### Work request
At the line that includes "line of two. -/", begin writing out the entries below exactly, and continue through the last line without adding anything.

### Record extracts
/-- V-AR-15. -/
theorem test_inc_wraps :
    after (step ((stateAt 0x00 [(0x00, 0x06)]).withA 0xFF)) (fun t => t.cpu.a == 0x00 && t.cpu.z) = true := by decide

/-- V-AR-18. -/
theorem test_dec_wraps :
    after (step (stateAt 0x00 [(0x00, 0x07)])) (fun t => t.cpu.a == 0xFF && !t.cpu.z) = true := by decide

/-- V-CT-1. -/
theorem test_jmp_is_not_counted :
    after (step (atCount 3 (stateAt 0x06 [(0x06, 0x08)])))
      (fun t => t.cpu.pc == 0x00 && t.cpu.cc == 3 && t.cpu.vb) = true := by decide

/-- V-CT-2 and V-CT-3. -/
theorem test_jz_taken :
    after (step (atCount 5 ((stateAt 0x0A [(0x0A, 0x09), (0x0B, 0x40)]).withZ true)))
      (fun t => t.cpu.pc == 0x40 && t.cpu.cc == 5) = true := by decide
theorem test_jz_not_taken :
    after (step (atCount 5 (stateAt 0x0A [(0x0A, 0x09), (0x0B, 0x40)])))
      (fun t => t.cpu.pc == 0x0C && t.cpu.cc == 6 && t.cpu.vb) = true := by decide

/-- V-CT-19 and V-CT-5. -/
theorem test_jnz_taken :
    after (step (atCount 7 (stateAt 0x06 [(0x06, 0x0A)])))
      (fun t => t.cpu.pc == 0x00 && t.cpu.cc == 7 && t.cpu.vb) = true := by decide
theorem test_jnz_not_taken :
    after (step (atCount 9 ((stateAt 0x06 [(0x06, 0x0A)]).withZ true)))
      (fun t => t.cpu.pc == 0x08 && t.cpu.cc == 10 && !t.cpu.vb) = true := by decide

/-- V-CT-11: the push wraps `SP` down, and is not counted. -/
theorem test_call_wraps_sp :
    after (step ((stateAt 0x20 [(0x20, 0x0B), (0x21, 0x40)]).withSp 0x00))
      (fun t => readByte t 0x00 == 0x22 && t.cpu.sp == 0xFF && t.cpu.pc == 0x40 && t.cpu.cc == 0) = true := by decide

/-- V-CT-18: the fetch is latched before the write. -/
theorem test_call_over_itself :
    after (step (stateAt 0x5F [(0x5F, 0x0B), (0x60, 0x10)]))
      (fun t => readByte t 0x5F == 0x61 && t.cpu.sp == 0x5E && t.cpu.pc == 0x10) = true := by decide

/-- V-CT-6 and V-CT-14. -/
theorem test_ret_resumes_two_past :
    after (step (atCount 1 ((stateAt 0x12 [(0x12, 0x0C), (0x5F, 0x02)]).withSp 0x5E)))
      (fun t => t.cpu.pc == 0x04 && t.cpu.sp == 0x5F && t.cpu.cc == 2 && readByte t 0x5F == 0x02) = true := by decide
theorem test_ret_wraps_sp :
    after (step ((stateAt 0x30 [(0x30, 0x0C), (0x00, 0x20)]).withSp 0xFF))
      (fun t => t.cpu.pc == 0x22 && t.cpu.sp == 0x00) = true := by decide

/-- V-SY-4: the read is not gated. -/
theorem test_out_reports_memory :
    after (step (atCount 30 (stateAt 0x06 [(0x06, 0x0D), (0x07, 0xF0), (0xF0, 0x81)])))
      (fun t => t.events == [.out 0xF0 0x81] && t.cpu.pc == 0x08 && t.cpu.cc == 31) = true := by decide

/-- V-ST-1 and V-GT-6. -/
theorem test_push_writes_then_decrements :
    after (step (((stateAt 0x00 [(0x00, 0x0E)]).withA 0x2A).withZ true))
      (fun t => readByte t 0x5F == 0x2A && t.cpu.sp == 0x5E && t.cpu.z && t.cpu.cc == 1) = true := by decide
theorem test_push_is_not_gated :
    after (step (atCount 20 (((stateAt 0x10 [(0x10, 0x0E)]).withA 0xAA).withSp 0xF0)))
      (fun t => readByte t 0xF0 == 0xAA && t.cpu.sp == 0xEF && t.events == []) = true := by decide

/-- V-ST-4 and V-ST-6. -/
theorem test_pop_recomputes_z :
    after (step (((stateAt 0x02 [(0x02, 0x0F)]).withA 0x09).withSp 0x5E))
      (fun t => t.cpu.sp == 0x5F && t.cpu.a == 0x00 && t.cpu.z) = true := by decide
theorem test_pop_wraps_sp :
    after (step ((stateAt 0x02 [(0x02, 0x0F), (0x00, 0x77)]).withSp 0xFF))
      (fun t => t.cpu.sp == 0x00 && t.cpu.a == 0x77 && !t.cpu.z) = true := by decide

/-- V-SY-6. -/
theorem test_halt_changes_only_run :
    after (step (atCount 2 (stateAt 0x04 [(0x04, 0xFF), (0x05, 0x77)])))
      (fun t => t == (atCount 2 (stateAt 0x04 [(0x04, 0xFF), (0x05, 0x77)])).withRun false) = true := by decide

/-- V-SY-8. -/
theorem test_invalid_reports_opcode_and_address :
    after (step (stateAt 0x20 [(0x20, 0x42), (0x21, 0x99)]))
      (fun t => !t.cpu.run && t.cpu.pc == 0x20 && t.cpu.cc == 0 && t.events == [.illegalOpcode 0x42 0x20]) = true := by
  decide

/-- V-SY-7. -/
theorem test_halted_step_is_nothing :
    after (step ((stateAt 0x04 []).withRun false)) (fun t => t == (stateAt 0x04 []).withRun false) = true := by decide

/-- The word placed at the fetch is what runs first after reset. -/
theorem test_fetch_word :
    after (step (State.reset.withFetchWord 16 0x0601)) (fun t => t.cpu.a == 0x01 && t.cpu.pc == 0x02) = true := by decide

/-! ### The host's side -/

/-- The container example of 95_test_vectors.md: scenario A with its data cell. -/
def scenarioA : List Byte :=
  [0x54, 0x34, 0x43, 0x01, 0x00, 0x00, 0x11, 0x00] ++
  [0x01, 0x10, 0x02, 0x11, 0xFF, 0x00, 0x00, 0x00, 0x00, 0x00, 0x00, 0x00, 0x00, 0x00, 0x00, 0x00, 0x05]

theorem test_load_container :
    (readByte (loadFile scenarioA State.reset).1 0x10 == 0x05 &&
      readByte (loadFile scenarioA State.reset).1 0x03 == 0x11 &&
      (loadFile scenarioA State.reset).2 == .loaded false) = true := by decide

/-- R178: a file one byte short is refused. -/
theorem test_short_image_refused :
    (loadFile (scenarioA.take 24) State.reset).2 = .rejected .shortImage := by decide

/-- R178: an image that passes 0xFF is refused. -/
theorem test_image_past_top_refused :
    (loadFile [0x54, 0x34, 0x43, 0x00, 0xFF, 0x00, 0x02, 0x00, 0x01, 0x02] State.reset).2 =
      .rejected .imagePastTop := by decide

/-- R46: column 0 of row 1 is bit 0 of `M[0xE2]`, column 15 is bit 7 of `M[0xE3]`. -/
theorem test_pixel_rows :
    (pixel (memOf [(0xE2, 0x01), (0xE3, 0x80)]) 0 1 && pixel (memOf [(0xE2, 0x01), (0xE3, 0x80)]) 15 1 &&
      !pixel (memOf [(0xE2, 0x01), (0xE3, 0x80)]) 7 1) = true := by decide

/-- R59: the scenarios' syntax. -/
theorem test_asm_load : asmText (.load 0x1F) = ['L', 'O', 'A', 'D', ' ', '0', 'x', '1', 'F'] := by decide
theorem test_asm_inc : asmText (.inc 0x00) = ['I', 'N', 'C'] := by decide

/-! ### Witnesses: states and operands that meet the statements' hypotheses together -/

theorem witness_invalid_opcode_first : 0x10 ≤ (0x10 : Byte).toNat ∧ (0x10 : Byte).toNat ≤ 0xFE := by decide
theorem witness_invalid_opcode_last : 0x10 ≤ (0xFE : Byte).toNat ∧ (0xFE : Byte).toNat ≤ 0xFE := by decide
theorem witness_round_trip : (Instr.invalid 0xFE 0x00).WellFormed ∧ (Instr.load 0xFF).WellFormed := by decide

/-- RunningStepExecutesTheDecodedInstruction, at the top of memory. -/
theorem witness_running_step :
    ∃ (s : State) (p q : Addr) (i : Instr), s.cpu.run = true ∧ p.toNat = s.cpu.pc.toNat ∧
      q.toNat = (s.cpu.pc.toNat + 1) % 256 ∧ decode [readByte s p, readByte s q] = .ok (i, []) :=
  ⟨stateAt 0xFF [(0xFF, 0x01), (0x00, 0x40)], 0xFF, 0x00, .load 0x40, rfl, rfl, rfl, rfl⟩

theorem witness_halted : (State.reset.withRun false).cpu.run = false := rfl
theorem witness_reset_memory : (memOf [(0x10, 0x05), (0x00, 0x01)]).wf = true := by decide
theorem witness_reset_inv : State.reset.Inv := ⟨rfl, rfl, rfl⟩

/-- EveryStepKeepsTheInvariant. -/
theorem witness_step_from_inv : ∃ s t : State, s.Inv ∧ step s = .next t ∧ t.cpu.run = false :=
  ⟨stateAt 0x20 [(0x20, 0x42)], _, ⟨rfl, rfl, rfl⟩, rfl, rfl⟩

/-- HostWritesAndLoaderKeepTheInvariant, HostWritesOnlyWhatItNames. -/
theorem witness_host_write : ∃ (s t : State), s.Inv ∧ s.cpu.run = true ∧ hostWrite (.mem 0xF0 0x01) s = some t :=
  ⟨State.reset, _, ⟨rfl, rfl, rfl⟩, rfl, rfl⟩

/-- CanonicalMemoryIsUnique, on memories reached by different writes. -/
theorem witness_canonical :
    (memOf [(0x10, 0x05), (0x00, 0x01)]).wf = true ∧ (memOf [(0x00, 0x01), (0x10, 0x05)]).wf = true ∧
      ∀ b : Addr, (memOf [(0x10, 0x05), (0x00, 0x01)]).read b = (memOf [(0x00, 0x01), (0x10, 0x05)]).read b := by
  refine ⟨by decide, by decide, fun b => rfl⟩

/-- JzJumpsExactlyWhenZIsTrue, JnzJumpsExactlyWhenZIsFalse: both clauses. -/
theorem witness_both_flags : (State.reset.withZ true).cpu.z = true ∧ State.reset.cpu.z = false := ⟨rfl, rfl⟩

/-- CounterCountsExactlyTheFallThroughSteps, OnlyTheListedInstructionsWriteAZSp, StepEmitsExactlyTheseEvents: the two
fetched bytes, at the edges of the counted ranges (0x07, 0x08, 0x0C, 0x0F), and an instruction that writes neither
`A` nor `Z`. -/
theorem witness_fetched_bytes :
    (∀ op ∈ [(0x07 : Byte), 0x08, 0x0C, 0x0F], op = readByte (stateAt 0x00 [(0x00, op), (0x01, 0x40)]) 0x00 ∧
      (0x40 : Byte) = readByte (stateAt 0x00 [(0x00, op), (0x01, 0x40)]) 0x01) ∧
      (0x08 : Nat) ∉ [0x01, 0x03, 0x04, 0x05, 0x06, 0x07, 0x0F] := by decide

/-- ClosedWindowProtectsTheFramebuffer, with a PUSH at the last `SP` below the region. -/
theorem witness_closed_window :
    ∃ s : State, s.cpu.vb = false ∧ s.cpu.run = true ∧ (readByte s s.cpu.pc).toNat = 0x0E ∧ s.cpu.sp.toNat < 0xE0 :=
  ⟨(atCount 8 (stateAt 0x10 [(0x10, 0x0E)])).withSp 0xDF, by decide⟩

/-- OnlyTheStoreAddressChanges: an address that neither clause excludes, beside one that each does. -/
theorem witness_other_address :
    (readByte (stateAt 0x00 [(0x00, 0x02), (0x01, 0x30)]) 0x01 = (0x30 : Byte)) ∧ (0x31 : Addr) ≠ 0x30 ∧
      pushAddr (stateAt 0x00 [(0x00, 0x0E)]) ≠ (0x5E : Addr) := by decide

/-- StreamTellsTheHaltsApart: one state for each clause. -/
theorem witness_stream_running : (stateAt 0x00 []).Inv ∧ (readByte (stateAt 0x00 []) 0x00).toNat < 0x10 :=
  ⟨⟨rfl, rfl, rfl⟩, by decide⟩
theorem witness_stream_clean :
    (stateAt 0x00 [(0x00, 0xFF)]).Inv ∧ (readByte (stateAt 0x00 [(0x00, 0xFF)]) 0x00).toNat = 0xFF :=
  ⟨⟨rfl, rfl, rfl⟩, by decide⟩
theorem witness_stream_illegal :
    (stateAt 0x00 [(0x00, 0xFE)]).Inv ∧ 0x10 ≤ (readByte (stateAt 0x00 [(0x00, 0xFE)]) 0x00).toNat ∧
      (readByte (stateAt 0x00 [(0x00, 0xFE)]) 0x00).toNat < 0xFF :=
  ⟨⟨rfl, rfl, rfl⟩, by decide⟩

/-- OnlyThePhaseOfTheCounterMatters: V-TM-7. -/
theorem witness_phase : 69 % 64 = (atCount 5 State.reset).cpu.cc % 64 := by decide

/-- StepReadsOnlyTheListedBytes: a LOAD, and a POP, in two memories that differ elsewhere. -/
theorem witness_reads_load :
    ∃ (s : State) (m : Memory), readByte s s.cpu.pc = 0x01 ∧ m.read s.cpu.pc = readByte s s.cpu.pc ∧
      m.read (s.cpu.pc + 1) = readByte s (s.cpu.pc + 1) ∧ m.read 0x40 = readByte s 0x40 ∧
      readByte s (s.cpu.pc + 1) = 0x40 ∧ m.read 0x50 ≠ readByte s 0x50 :=
  ⟨stateAt 0x00 [(0x00, 0x01), (0x01, 0x40), (0x40, 0x33)],
    memOf [(0x00, 0x01), (0x01, 0x40), (0x40, 0x33), (0x50, 0x01)], by decide⟩
theorem witness_reads_pop :
    ∃ (s : State) (m : Memory), readByte s s.cpu.pc = 0x0F ∧ m.read s.cpu.pc = readByte s s.cpu.pc ∧
      m.read (s.cpu.pc + 1) = readByte s (s.cpu.pc + 1) ∧
      m.read (s.cpu.sp + 1) = readByte s (s.cpu.sp + 1) ∧ m.read 0x50 ≠ readByte s 0x50 :=
  ⟨stateAt 0x00 [(0x00, 0x0F)], memOf [(0x00, 0x0F), (0x50, 0x01)], by decide⟩

/-- PushThenPopRestoresAAndSp and RetOfACallSkipsOneInstruction: a state between that differs elsewhere. -/
theorem witness_between_push_and_pop :
    ∃ s t u : State, exec (.push 0x00) s = .next t ∧ u.cpu.sp = t.cpu.sp ∧
      readByte u s.cpu.sp = readByte t s.cpu.sp ∧ u.cpu.a ≠ t.cpu.a :=
  ⟨State.reset.withA 0x2A, _, (epilogue (pushByte false 0x2A (State.reset.withA 0x2A))).withA 0x07, rfl, rfl, rfl,
    by decide⟩
theorem witness_between_call_and_ret :
    ∃ s t u : State, exec (.call 0x10) s = .next t ∧ u.cpu.sp = t.cpu.sp ∧
      readByte u s.cpu.sp = readByte t s.cpu.sp ∧ u.cpu.a ≠ t.cpu.a :=
  ⟨State.reset, _, (jumpTo 0x10 (pushByte false 0x02 State.reset)).withA 0x07, rfl, rfl, rfl, by decide⟩

/-- StoreLandsExactlyInPhasesZeroToSeven: a state at each edge, at the region's first and last address. -/
theorem witness_store_phases :
    0xE0 ≤ (0xE0 : Addr).toNat ∧ 0xE0 ≤ (0xFF : Addr).toNat ∧
      ∀ n ∈ [0, 7, 8, 63], (atCount n State.reset).cpu.vb = decide ((atCount n State.reset).cpu.cc % 64 < 8) := by
  decide

/-- StoredOpcodeIsExecutedNext: V-LS-11. -/
theorem witness_store_over_next :
    ∃ s : State, s.cpu.run = true ∧ readByte s s.cpu.pc = 0x02 ∧ readByte s (s.cpu.pc + 1) = s.cpu.pc + 2 ∧
      ¬ (0xE0 ≤ (s.cpu.pc + 2).toNat ∧ s.cpu.vb = false) :=
  ⟨(stateAt 0x02 [(0x02, 0x02), (0x03, 0x04)]).withA 0xFF, by decide⟩

/-- BadMagicIsRejectedUnchanged: scenario D. -/
theorem witness_bad_magic :
    [0x41, 0x42, 0x43, 0x01, 0x00, 0x00, 0x06, 0x00, 0x01, 0x10].take 3 ≠ [0x54, 0x34, (0x43 : Byte)] := by decide

/-- GoodContainerIsCopiedAndEntered: an empty image at the top address and one that ends exactly at 0xFF. -/
theorem witness_good_container :
    (0x00 : Byte).toNat ≤ ([] : List Byte).length ∧ (0xFF : Byte).toNat + (0x00 : Byte).toNat ≤ 256 ∧
      (0x02 : Byte).toNat ≤ [0x01, (0x02 : Byte)].length ∧ (0xFE : Byte).toNat + (0x02 : Byte).toNat ≤ 256 := by
  decide

/-- PixelIsTheBitOfItsRowByte: the first and the last pixel. -/
theorem witness_pixel :
    (0xE0 : Addr).toNat = 0xE0 + 2 * (0 : Fin 16).val + (0 : Fin 16).val / 8 ∧
      (0xFF : Addr).toNat = 0xE0 + 2 * (15 : Fin 16).val + (15 : Fin 16).val / 8 := by decide

/-- ListingAgreesWithTheDecoder: the first and the last line of two. -/
theorem witness_listing : 0 < 2 ∧ 1 < 2 := by decide

/-- SwitchesDifferOnlyWhereTheSpecSays: a stack in the region while the window is closed, and one outside. -/
theorem witness_switches :
    (0xE0 ≤ ((atCount 8 State.reset).withSp 0xE0).cpu.sp.toNat ∧ ((atCount 8 State.reset).withSp 0xE0).cpu.vb = false) ∧
      ¬ (0xE0 ≤ (atCount 8 State.reset).cpu.sp.toNat ∧ (atCount 8 State.reset).cpu.vb = false) := by decide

### Answer area
/-- ListingAgreesWithTheDecoder: the first and the last line of two. -/
theorem witness_listing : 0 < 2 ∧ 1 < 2 := by decide

/-- SwitchesDifferOnlyWhereTheSpecSays: a stack in the region while the window is closed, and one outside. -/
theorem witness_switches :
    (0xE0 ≤ ((atCount 8 State.reset).withSp 0xE0).cpu.sp.toNat ∧ ((atCount 8 State.reset).withSp 0xE0).cpu.vb = false) ∧
      ¬ (0xE0 ≤ (atCount 8 State.reset).cpu.sp.toNat ∧ (atCount 8 State.reset).cpu.vb = false) := by decide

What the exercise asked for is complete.